Sonowal Gunikhan
Department of Computer Science, Pondicherry University, Puducherry, India.
SN Comput Sci. 2020;1(4):191. doi: 10.1007/s42979-020-00194-z. Epub 2020 Jun 6.
Phishing has appeared as a critical issue in the cybersecurity domain. Phishers adopt email as one of their major channels of communication to lure potential victims. This paper attempts to detect phishing emails by using binary search feature selection (BSFS) with a Pearson correlation coefficient algorithm as a ranking method. The proposed method utilizes four sets of features from the email subject, the body of the email, hyperlinks, and readability of contents. Overall, 41 features were selected from the aforementioned four dimensions. The result shows that the BSFS method evaluated the accuracy of 97.41% in comparison with SFFS (95.63%) and WFS (95.56%). This exploration shows that the SFFS requires more time to ascertain the optimum features set and the WFS requires the least time; however, the accuracy of WFS is very low in comparison with other algorithms. The significant finding of the experiment is that the BFSF requires the least time to evaluate the best feature set with better accuracy even though few features are removed from the feature corpus.
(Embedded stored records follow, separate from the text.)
-- ==== Sys2Proof/Laws/Operands.lean ====
section
/-!
SUPPORT. The operand forms: where a selector leads, the ranges of effective rates and decay thresholds, the bound
of a phase step, and the table entries CONFIGURE builds.
-/
namespace Sys2Proof.Machine

theorem inRange_some {vd : Variant} {v w : Nat} : inRange vd v = some w ↔ w = v ∧ v < vd.nVoices := by
  unfold inRange
  split
  · rename_i h; simp [h, eq_comm]
  · rename_i h; simp [h]

/-- A selector that reaches a voice reaches one the descriptor has (R220). -/
theorem voiceOf_lt {vd : Variant} {sel : Byte} {v : Nat} (h : voiceOf vd sel = some v) :
    v < vd.nVoices := by
  unfold voiceOf at h
  split at h
  · split at h
    · cases h
    · obtain ⟨rfl, h'⟩ := inRange_some.mp h; exact h'
  · obtain ⟨rfl, h'⟩ := inRange_some.mp h; exact h'

/-- Selector 0 reaches voice 0 under both maps (R220). -/
theorem voiceOf_zero {vd : Variant} (h : 0 < vd.nVoices) : voiceOf vd 0 = some 0 := by
  unfold voiceOf
  cases vd.selMap <;> simp [inRange, h]

/-- An effective rate code is six bits (R242). -/
theorem effRate_le (r krs : BitVec 4) (fn : BitVec 10) (oct : BitVec 4) :
    effRate r krs fn oct ≤ 63 := by
  unfold effRate clamp
  split
  · omega
  · split <;> omega

/-- A decay threshold is below full scale (R243). -/
theorem decayThreshold_le (dl : BitVec 4) : decayThreshold dl ≤ 2 ^ 26 - 1 := by
  unfold decayThreshold
  omega

/-- With a frequency table below 2^24 every phase step is below 2^31 (R204). -/
theorem stepOf_lt {t : Tables} (h : ∀ f ∈ t.freq, f < 2 ^ 24) (fn : BitVec 10) (oct : BitVec 4) :
    stepOf t fn oct < 2 ^ 31 := by
  have hf : freqOf t fn < 2 ^ 24 := by
    unfold freqOf
    rw [List.getD_eq_getElem?_getD]
    cases hc : t.freq[fn.toNat]? with
    | none => simp
    | some f => exact h f (List.mem_of_getElem? hc)
  unfold stepOf
  split
  · have h7 : oct.toInt.toNat ≤ 7 := by
      have := oct.toInt_lt; omega
    have : (2 : Nat) ^ oct.toInt.toNat ≤ 2 ^ 7 := Nat.pow_le_pow_right (by omega) h7
    calc freqOf t fn * 2 ^ oct.toInt.toNat ≤ freqOf t fn * 2 ^ 7 := Nat.mul_le_mul_left _ this
      _ < 2 ^ 31 := by omega
  · exact lt_of_le_of_lt (Nat.div_le_self _ _) (by omega)

/-- A frequency entry grows with its code (R209). -/
theorem freqEntry_mono (vd : Variant) (rate : Nat) {c c' : Nat} (h : c ≤ c') :
    freqEntry vd rate c ≤ freqEntry vd rate c' := by
  unfold freqEntry
  gcongr

/-- The frequency table of a rate that is not rejected is below 2^24 (R201). -/
theorem buildFreq_lt {vd : Variant} {rate : Nat} (h : rateRejected vd rate = false) {f : Nat}
    (hf : f ∈ buildFreq vd rate) : f < 2 ^ 24 := by
  unfold buildFreq at hf
  obtain ⟨c, hc, rfl⟩ := List.mem_map.mp hf
  unfold rateRejected at h
  rw [Bool.or_eq_false_iff, decide_eq_false_iff_not] at h
  have := freqEntry_mono vd rate (show c ≤ 1023 by have := List.mem_range.mp hc; omega)
  omega

/-- A swing entry is at least 1 (R205, R206). -/
theorem one_le_swingEntry (ms : Ratio) (rate : Nat) : 1 ≤ swingEntry ms rate := le_max_left _ _

end Sys2Proof.Machine
end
网络钓鱼已成为网络安全领域的一个关键问题。网络钓鱼者将电子邮件作为其主要通信渠道之一,以诱骗潜在受害者。本文尝试使用二元搜索特征选择(BSFS)并结合皮尔逊相关系数算法作为排序方法来检测网络钓鱼电子邮件。所提出的方法利用了来自电子邮件主题、邮件正文、超链接和内容可读性的四组特征。总体而言,从上述四个维度中选择了41个特征。结果表明,与顺序前向选择(SFFS,准确率95.63%)和宽度优先搜索(WFS,准确率95.56%)相比,BSFS方法的评估准确率为97.41%。该探索表明,SFFS需要更多时间来确定最优特征集,而WFS所需时间最少;然而,与其他算法相比,WFS的准确率非常低。该实验的重要发现是,尽管从特征库中移除了一些特征,但BFSF评估最佳特征集所需时间最少,且准确率更高。